United States District Court, D. Maryland

August 18, 2016

GREG BOETTCHER Plaintiff
v.
SSC GLEN BURNIE OPERATING COMPANY, LLC Defendants

          MEMORANDUM

          William M. Nickerson Senior District Judge.

         Before the Court is Defendants’ Motion to Dismiss or Stay the Case and Compel Arbitration. ECF No. 14. The motion is ripe. Upon review of the pleadings and the applicable case law, the Court determines that no hearing is necessary, Local Rule 105.6, and that Defendants’ motion will be granted.

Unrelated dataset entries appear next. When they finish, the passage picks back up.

-- ==== Sys2Proof/Laws/MemFabric.lean ====
section
/-! SUPPORT. Memory under the operations and meanings of the fabric: each leaves memory as it is, or keeps its canonical form. -/

namespace Sys2Proof.Machine

theorem execInj_wf (d : Reg) (a : Reg) (b : Reg) (s : State) (hs : Memory.wf s.mem = true) :
    Out.All (fun t => Memory.wf t.mem = true) (execInj d a b s) := by
  unfold execInj
  try dsimp only
  repeat' (first | with_reducible (assumption) | with_reducible (apply State.trapThread_wf) | simp only [Out.all_next, Out.all_fault, Out.all_refused, State.modMe_mem, State.advance_mem, State.modCorePlace_mem] | split)

theorem execRecv_mem (d : Reg) (s : State) :
    Out.All (fun t => t.mem = s.mem) (execRecv d s) := by
  unfold execRecv
  try dsimp only
  repeat' (first | with_reducible (refine Out.All.mem_trans (State.finish_mem ..) ?_) | simp only [Out.all_next, Out.all_fault, Out.all_refused, State.modCorePlace_mem, State.modMe_mem] | split)

@[simp] theorem State.setColour_mem (s : State) (p : Nat) (c : Nat) (x : ColourSt) :
    (State.setColour s p c x).mem = s.mem :=
  rfl

set_option maxRecDepth 8000 in
theorem execCtxa_wf (d : Reg) (a : Reg) (s : State) (hs : Memory.wf s.mem = true) :
    Out.All (fun t => Memory.wf t.mem = true) (execCtxa d a s) := by
  unfold execCtxa
  try dsimp only
  repeat' (first | with_reducible (assumption) | with_reducible (refine Out.All.mem_wf (State.finish_mem ..) ?_) | simp only [Out.all_next, Out.all_fault, Out.all_refused, State.setColour_mem] | split)

@[simp] theorem State.settleColour_mem (s : State) (p : Nat) (c : Nat) :
    (State.settleColour s p c).mem = s.mem := by
  unfold State.settleColour
  try dsimp only
  repeat' (first | simp only [Out.all_next, Out.all_fault, Out.all_refused, State.setColour_mem] | split)

theorem State.raiseFabric_wf (s : State) (word : Word32) (code : Nat) (f2 operand : Word) (hs : Memory.wf s.mem = true) :
    Out.All (fun t => Memory.wf t.mem = true) (s.raiseFabric word code f2 operand) :=
  State.trapThread_wf _ _ _ _ _ _ _ hs

theorem execCtxf_wf (a : Reg) (s : State) (hs : Memory.wf s.mem = true) :
    Out.All (fun t => Memory.wf t.mem = true) (execCtxf a s) := by
  unfold execCtxf
  try dsimp only
  repeat' (first | with_reducible (assumption) | with_reducible (apply State.raiseFabric_wf) | simp only [Out.all_next, Out.all_fault, Out.all_refused, State.advance_mem, State.settleColour_mem, State.setColour_mem] | split)

@[simp] theorem State.modElem_mem (s : State) (k : Nat) (f : ElemSt → ElemSt) : (s.modElem k f).mem = s.mem := rfl
@[simp] theorem loadShadow_mem (s : State) (tenant : Nat) (w : Word) (recs : List Nat) :
    (loadShadow s tenant w recs).mem = s.mem := by
  unfold loadShadow
  try dsimp only
  repeat' (first | with_reducible (assumption) | with_reducible (rfl) | with_reducible (exact True.intro) | with_reducible (intro _) | with_reducible (intro _ _ _) | with_reducible (refine foldl_mem _ _ _ ?_) | with_reducible (refine (foldl_mem _ _ _ ?_).trans ?_) | with_reducible (refine (foldl_pair_mem _ _ _ ?_).trans ?_) | simp only [Out.all_next, Out.all_fault, Out.all_refused, State.modElem_mem])

@[simp] theorem holdSow_mem (s : State) (k : Nat) (w : Word) (run : RunState) (word : Word32) : (holdSow s k w run word).mem = s.mem := rfl

theorem execSow_wf (d : Reg) (a : Reg) (b : Reg) (s : State) (hs : Memory.wf s.mem = true) :
    Out.All (fun t => Memory.wf t.mem = true) (execSow d a b s) := by
  unfold execSow
  try dsimp only
  repeat' (first | with_reducible (assumption) | with_reducible (apply State.raise_wf) | with_reducible (refine Out.All.mem_wf (State.finish_mem ..) ?_) | simp only [Out.all_next, Out.all_fault, Out.all_refused, State.modMe_mem, loadShadow_mem, holdSow_mem] | split)

theorem execSwap_mem (d : Reg) (a : Reg) (s : State) :
    Out.All (fun t => t.mem = s.mem) (execSwap d a s) := by
  unfold execSwap
  try dsimp only
  repeat' (first | with_reducible (refine Out.All.mem_trans (State.finish_mem ..) ?_) | simp only [Out.all_next, Out.all_fault, Out.all_refused, State.modMe_mem] | split)

theorem execFallow_mem (lvl : FallowLevel) (d : Reg) (a : Reg) (s : State) :
    Out.All (fun t => t.mem = s.mem) (execFallow lvl d a s) := by
  unfold execFallow; dsimp only; (repeat' split) <;> exact State.finish_mem ..

@[simp] theorem State.refuseFeed_mem (s : State) (n : Nat) (plot : Nat) (rank : Nat) (j : Nat) :
    (State.refuseFeed s n plot rank j).mem = s.mem := by
  unfold State.refuseFeed
  try dsimp only
  repeat' (first | with_reducible (assumption) | with_reducible (rfl) | with_reducible (exact True.intro) | with_reducible (intro _) | with_reducible (intro _ _ _) | with_reducible (refine foldl_mem _ _ _ ?_) | with_reducible (refine (foldl_mem _ _ _ ?_).trans ?_) | with_reducible (refine (foldl_pair_mem _ _ _ ?_).trans ?_) | simp only [Out.all_next, Out.all_fault, Out.all_refused, State.settleColour_mem] | split)

@[simp] theorem State.dropFeed_mem (s : State) (n : Nat) (plot : Nat) (rank : Nat) :
    (State.dropFeed s n plot rank).mem = s.mem := by
  unfold State.dropFeed; (repeat' split) <;> simp

@[simp] theorem State.modField_mem (s : State) (k : Nat) (f : FieldSt → FieldSt) : (s.modField k f).mem = s.mem := rfl
@[simp] theorem State.rewriteFault_mem (s : State) (k : Nat) (code : Nat) (old : FaultRec) (new : FaultRec) :
    (State.rewriteFault s k code old new).mem = s.mem := by
  unfold State.rewriteFault; (repeat' split) <;> simp

@[simp] theorem State.addMulti_mem (s : State) (k : Nat) (code : Nat) (r : FaultRec) :
    (State.addMulti s k code r).mem = s.mem := by
  unfold State.addMulti; (repeat' split) <;> simp

@[simp] theorem State.faultHalt_mem (s : State) (e : Nat) (slot : Nat) (pos : Nat) (code : Nat) (tag : Tag) (op : Word) (held : List StoreTok) :
    (State.faultHalt s e slot pos code tag op held).mem = s.mem := by
  unfold State.faultHalt
  dsimp only
  repeat' (first | simp only [State.modElem_mem, State.addMulti_mem, State.setField_mem] | split)

theorem State.faultHalt_wf (s : State) (e : Nat) (slot : Nat) (pos : Nat) (code : Nat) (tag : Tag) (op : Word) (held : List StoreTok) (hs : Memory.wf s.mem = true) :
    Memory.wf (State.faultHalt s e slot pos code tag op held).mem = true := by simpa using hs

theorem State.postFault_wf (s : State) (k : Nat) (hs : Memory.wf s.mem = true) : Memory.wf (State.postFault s k).mem = true := by
  unfold State.postFault
  dsimp only
  repeat' (first | with_reducible (assumption) | with_reducible (apply State.notice_wf) | simp only [State.setField_mem, State.postAsync_mem] | split)

theorem State.postFaults_wf (s : State) (hs : Memory.wf s.mem = true) : Memory.wf (State.postFaults s).mem = true := by
  unfold State.postFaults
  exact foldl_wf _ _ _ (fun _ _ h => State.postFault_wf _ _ h) hs

@[simp] theorem State.combine_mem (s : State) (e : Nat) (slot : Nat) (f : SlotFields) (t : Token) (stamp : Nat) :
    (State.combine s e slot f t stamp).mem = s.mem :=
  rfl

@[simp] theorem State.openLoop_mem (s : State) (e : Nat) (slot : Nat) (pos : Nat) (t : Token) (stamp : Nat) :
    (State.openLoop s e slot pos t stamp).mem = s.mem := by
  unfold State.openLoop
  try dsimp only
  repeat' (first | simp only [Out.all_next, Out.all_fault, Out.all_refused, State.modElem_mem] | split)

@[simp] theorem State.accept_mem (s : State) (e : Nat) (slot : Nat) (pos : Nat) (t : Token) (stamp : Nat) (retry : Bool) :
    (State.accept s e slot pos t stamp retry).mem = s.mem := by
  unfold State.accept
  try dsimp only
  repeat' (first | simp only [State.faultHalt_mem, State.modElem_mem, State.combine_mem, State.openLoop_mem] | split)

theorem State.accept_wf (s : State) (e : Nat) (slot : Nat) (pos : Nat) (t : Token) (stamp : Nat) (retry : Bool) (hs : Memory.wf s.mem = true) :
    Memory.wf (State.accept s e slot pos t stamp retry).mem = true := by simpa using hs

@[simp] theorem State.askReload_mem (s : State) (e : Nat) (r : Option Nat) : (State.askReload s e r).mem = s.mem := by
  unfold State.askReload; split <;> simp

theorem State.feedArrive_wf (s : State) (k : Nat) (f : FlightSt) (n : Nat) (plot : Nat) (rank : Nat) (j : Nat) (hs : Memory.wf s.mem = true) :
    Memory.wf (State.feedArrive s k f n plot rank j).mem = true := by
  unfold State.feedArrive
  try dsimp only
  repeat' (first | with_reducible (assumption) | with_reducible (apply State.accept_wf) | simp only [Out.all_next, Out.all_fault, Out.all_refused, State.refuseFeed_mem, State.dropFeed_mem, State.settleColour_mem] | split)

@[simp] theorem State.settleColours_mem (s : State) (p : Nat) (cs : List Nat) :
    (State.settleColours s p cs).mem = s.mem := by
  unfold State.settleColours
  try dsimp only
  repeat' (first | with_reducible (assumption) | with_reducible (rfl) | with_reducible (exact True.intro) | with_reducible (intro _) | with_reducible (intro _ _ _) | with_reducible (refine foldl_mem _ _ _ ?_) | with_reducible (refine (foldl_mem _ _ _ ?_).trans ?_) | with_reducible (refine (foldl_pair_mem _ _ _ ?_).trans ?_) | simp only [Out.all_next, Out.all_fault, Out.all_refused, State.settleColour_mem])

@[simp] theorem State.noteFull_mem (s : State) (e : Nat) :
    (State.noteFull s e).mem = s.mem := by
  unfold State.noteFull; (repeat' split) <;> simp

@[simp] theorem loopClose_mem (s : State) (e : Nat) (slot : Nat) (key : Tag) :
    (loopClose s e slot key).mem = s.mem := by
  unfold loopClose
  try dsimp only
  repeat' (first | simp only [Out.all_next, Out.all_fault, Out.all_refused, State.modElem_mem] | split)

@[simp] theorem State.destroy_mem (s : State) (e : Nat) (f : ReapSt) :
    (State.destroy s e f).mem = s.mem := by
  unfold State.destroy
  try dsimp only
  repeat' (first | with_reducible (assumption) | with_reducible (rfl) | with_reducible (exact True.intro) | with_reducible (intro _) | with_reducible (intro _ _ _) | with_reducible (refine foldl_mem _ _ _ ?_) | with_reducible (refine (foldl_mem _ _ _ ?_).trans ?_) | with_reducible (refine (foldl_pair_mem _ _ _ ?_).trans ?_) | simp only [Out.all_next, Out.all_fault, Out.all_refused, State.settleColours_mem, State.noteFull_mem, State.modElem_mem, loopClose_mem] | split)

@[simp] theorem State.takeReap_mem (s : State) (e : Nat) (t : Token) :
    (State.takeReap s e t).mem = s.mem := by
  unfold State.takeReap
  simp only [State.settleColour_mem, State.modElem_mem, State.destroy_mem]

theorem State.spillTok_wf (s : State) (e : Nat) (r : Nat) (t : Spillable) (hs : Memory.wf s.mem = true) :
    Memory.wf (State.spillTok s e r t).mem = true := by
  unfold State.spillTok
  try dsimp only
  repeat' (first | with_reducible (assumption) | with_reducible (apply Memory.wf_write) | simp only [Out.all_next, Out.all_fault, Out.all_refused, State.noteFull_mem, State.modElem_mem])

@[simp] theorem State.landed_mem (s : State) (k : Nat) (f : FlightSt) :
    (State.landed s k f).mem = s.mem := by
  unfold State.landed
  try dsimp only
  repeat' (first | with_reducible (assumption) | with_reducible (rfl) | with_reducible (exact True.intro) | with_reducible (intro _) | with_reducible (intro _ _ _) | with_reducible (refine foldl_mem _ _ _ ?_) | with_reducible (refine (foldl_mem _ _ _ ?_).trans ?_) | with_reducible (refine (foldl_pair_mem _ _ _ ?_).trans ?_) | simp only [Out.all_next, Out.all_fault, Out.all_refused, State.retryWaiters_mem] | split)

theorem State.settleOne_wf (s : State) (k : Nat) (f : FlightSt) (hs : Memory.wf s.mem = true) :
    Memory.wf (State.settleOne s k f).mem = true := by
  unfold State.settleOne
  try dsimp only
  repeat' (first | with_reducible (assumption) | with_reducible (apply State.feedArrive_wf) | with_reducible (apply State.accept_wf) | with_reducible (apply State.spillTok_wf) | simp only [Out.all_next, Out.all_fault, Out.all_refused, State.landed_mem, State.takeReap_mem, State.settleColour_mem] | split)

         On December 10, 2010, Plaintiff Greg Boettcher was hired by Defendant SSC Glen Burnie as the maintenance supervisor for its health and rehabilitation facility located in Glen Burnie, Maryland. SSC Glen Burnie is one of the ten affiliated health and rehabilitation facilities that Defendant Sava Consulting, LCC owns and operates in Maryland. At the commencement of Plaintiff’s employment and as a condition thereof, Plaintiff received and signed three agreements. ECF No. 17-1 ¶ 3. First, Plaintiff signed a one page Employment Dispute Resolution Program (EDRP) Agreement which states:

both the Company and I agree to resolve all claims, controversies, or disputes relating to my application for employment, my employment and/or termination of employment with the Company exclusively through the Company’s Employment Dispute Resolution Program ... I further understand and agree that if I file a lawsuit regarding a dispute arising out of or relating to my application for employment, my employment or the termination of my employment, the Company may use this Agreement in support of its request to the court to dismiss the lawsuit and require me to use the EDR Program instead.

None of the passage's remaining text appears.